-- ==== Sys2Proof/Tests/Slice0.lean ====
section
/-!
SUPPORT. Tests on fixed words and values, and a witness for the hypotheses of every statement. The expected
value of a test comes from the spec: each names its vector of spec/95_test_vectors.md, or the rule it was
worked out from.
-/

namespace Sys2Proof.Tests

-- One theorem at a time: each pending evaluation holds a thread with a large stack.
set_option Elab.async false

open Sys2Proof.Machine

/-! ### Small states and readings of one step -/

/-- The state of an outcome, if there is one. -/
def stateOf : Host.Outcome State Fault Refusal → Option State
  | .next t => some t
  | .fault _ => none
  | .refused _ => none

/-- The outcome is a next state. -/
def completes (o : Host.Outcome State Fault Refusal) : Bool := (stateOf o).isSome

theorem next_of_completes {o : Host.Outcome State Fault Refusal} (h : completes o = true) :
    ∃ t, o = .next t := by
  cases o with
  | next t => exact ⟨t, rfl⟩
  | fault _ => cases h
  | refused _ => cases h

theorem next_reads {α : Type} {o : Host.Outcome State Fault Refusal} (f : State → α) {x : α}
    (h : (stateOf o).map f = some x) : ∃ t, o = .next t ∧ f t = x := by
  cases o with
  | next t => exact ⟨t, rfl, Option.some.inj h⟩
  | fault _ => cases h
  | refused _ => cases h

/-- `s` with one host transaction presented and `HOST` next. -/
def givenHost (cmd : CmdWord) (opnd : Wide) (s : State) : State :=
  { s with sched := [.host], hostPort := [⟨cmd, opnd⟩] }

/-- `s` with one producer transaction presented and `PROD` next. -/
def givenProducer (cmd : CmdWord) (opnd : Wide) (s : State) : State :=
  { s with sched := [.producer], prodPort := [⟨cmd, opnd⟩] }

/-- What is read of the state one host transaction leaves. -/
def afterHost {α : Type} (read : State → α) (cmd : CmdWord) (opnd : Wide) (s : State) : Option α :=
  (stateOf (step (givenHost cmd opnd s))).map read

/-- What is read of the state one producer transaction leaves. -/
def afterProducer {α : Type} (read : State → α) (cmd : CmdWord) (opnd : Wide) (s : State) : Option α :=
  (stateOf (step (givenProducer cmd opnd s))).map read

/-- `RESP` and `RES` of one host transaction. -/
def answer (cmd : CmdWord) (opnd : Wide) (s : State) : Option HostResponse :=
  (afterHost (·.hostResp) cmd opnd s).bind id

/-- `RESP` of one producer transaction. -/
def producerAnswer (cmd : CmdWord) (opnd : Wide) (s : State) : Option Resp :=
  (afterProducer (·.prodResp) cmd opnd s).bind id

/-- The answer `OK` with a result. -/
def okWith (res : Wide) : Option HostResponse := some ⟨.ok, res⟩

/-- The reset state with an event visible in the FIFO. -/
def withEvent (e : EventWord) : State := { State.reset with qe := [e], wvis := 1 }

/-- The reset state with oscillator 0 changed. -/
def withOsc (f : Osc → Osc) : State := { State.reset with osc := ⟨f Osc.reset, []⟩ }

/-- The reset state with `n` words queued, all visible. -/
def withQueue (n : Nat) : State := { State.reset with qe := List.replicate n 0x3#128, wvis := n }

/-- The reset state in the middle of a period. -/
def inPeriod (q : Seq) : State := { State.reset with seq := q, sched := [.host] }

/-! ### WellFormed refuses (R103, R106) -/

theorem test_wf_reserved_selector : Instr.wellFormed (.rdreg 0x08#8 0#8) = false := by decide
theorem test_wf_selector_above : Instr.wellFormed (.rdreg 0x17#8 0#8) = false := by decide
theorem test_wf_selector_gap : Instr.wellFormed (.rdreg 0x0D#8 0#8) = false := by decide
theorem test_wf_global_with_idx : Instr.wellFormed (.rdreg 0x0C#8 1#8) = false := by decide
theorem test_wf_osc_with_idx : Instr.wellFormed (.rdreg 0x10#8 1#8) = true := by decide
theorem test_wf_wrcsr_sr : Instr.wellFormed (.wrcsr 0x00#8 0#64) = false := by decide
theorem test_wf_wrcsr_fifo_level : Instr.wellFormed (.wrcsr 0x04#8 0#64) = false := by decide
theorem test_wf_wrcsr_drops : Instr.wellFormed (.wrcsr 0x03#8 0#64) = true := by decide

──────

- **PROBLEM REQUIREMENTS**
Within the data above, the lines from the one with "def withOsc (f" to the one with "theorem test_wf_wrcsr_sr : Instr.wellFormed" must be repeated exactly; no other line belongs in the answer.

- **ANSWER SPACE**
def withOsc (f : Osc → Osc) : State := { State.reset with osc := ⟨f Osc.reset, []⟩ }

/-- The reset state with `n` words queued, all visible. -/
def withQueue (n : Nat) : State := { State.reset with qe := List.replicate n 0x3#128, wvis := n }

/-- The reset state in the middle of a period. -/
def inPeriod (q : Seq) : State := { State.reset with seq := q, sched := [.host] }

/-! ### WellFormed refuses (R103, R106) -/

theorem test_wf_reserved_selector : Instr.wellFormed (.rdreg 0x08#8 0#8) = false := by decide
theorem test_wf_selector_above : Instr.wellFormed (.rdreg 0x17#8 0#8) = false := by decide
theorem test_wf_selector_gap : Instr.wellFormed (.rdreg 0x0D#8 0#8) = false := by decide
theorem test_wf_global_with_idx : Instr.wellFormed (.rdreg 0x0C#8 1#8) = false := by decide
theorem test_wf_osc_with_idx : Instr.wellFormed (.rdreg 0x10#8 1#8) = true := by decide
theorem test_wf_wrcsr_sr : Instr.wellFormed (.wrcsr 0x00#8 0#64) = false := by decide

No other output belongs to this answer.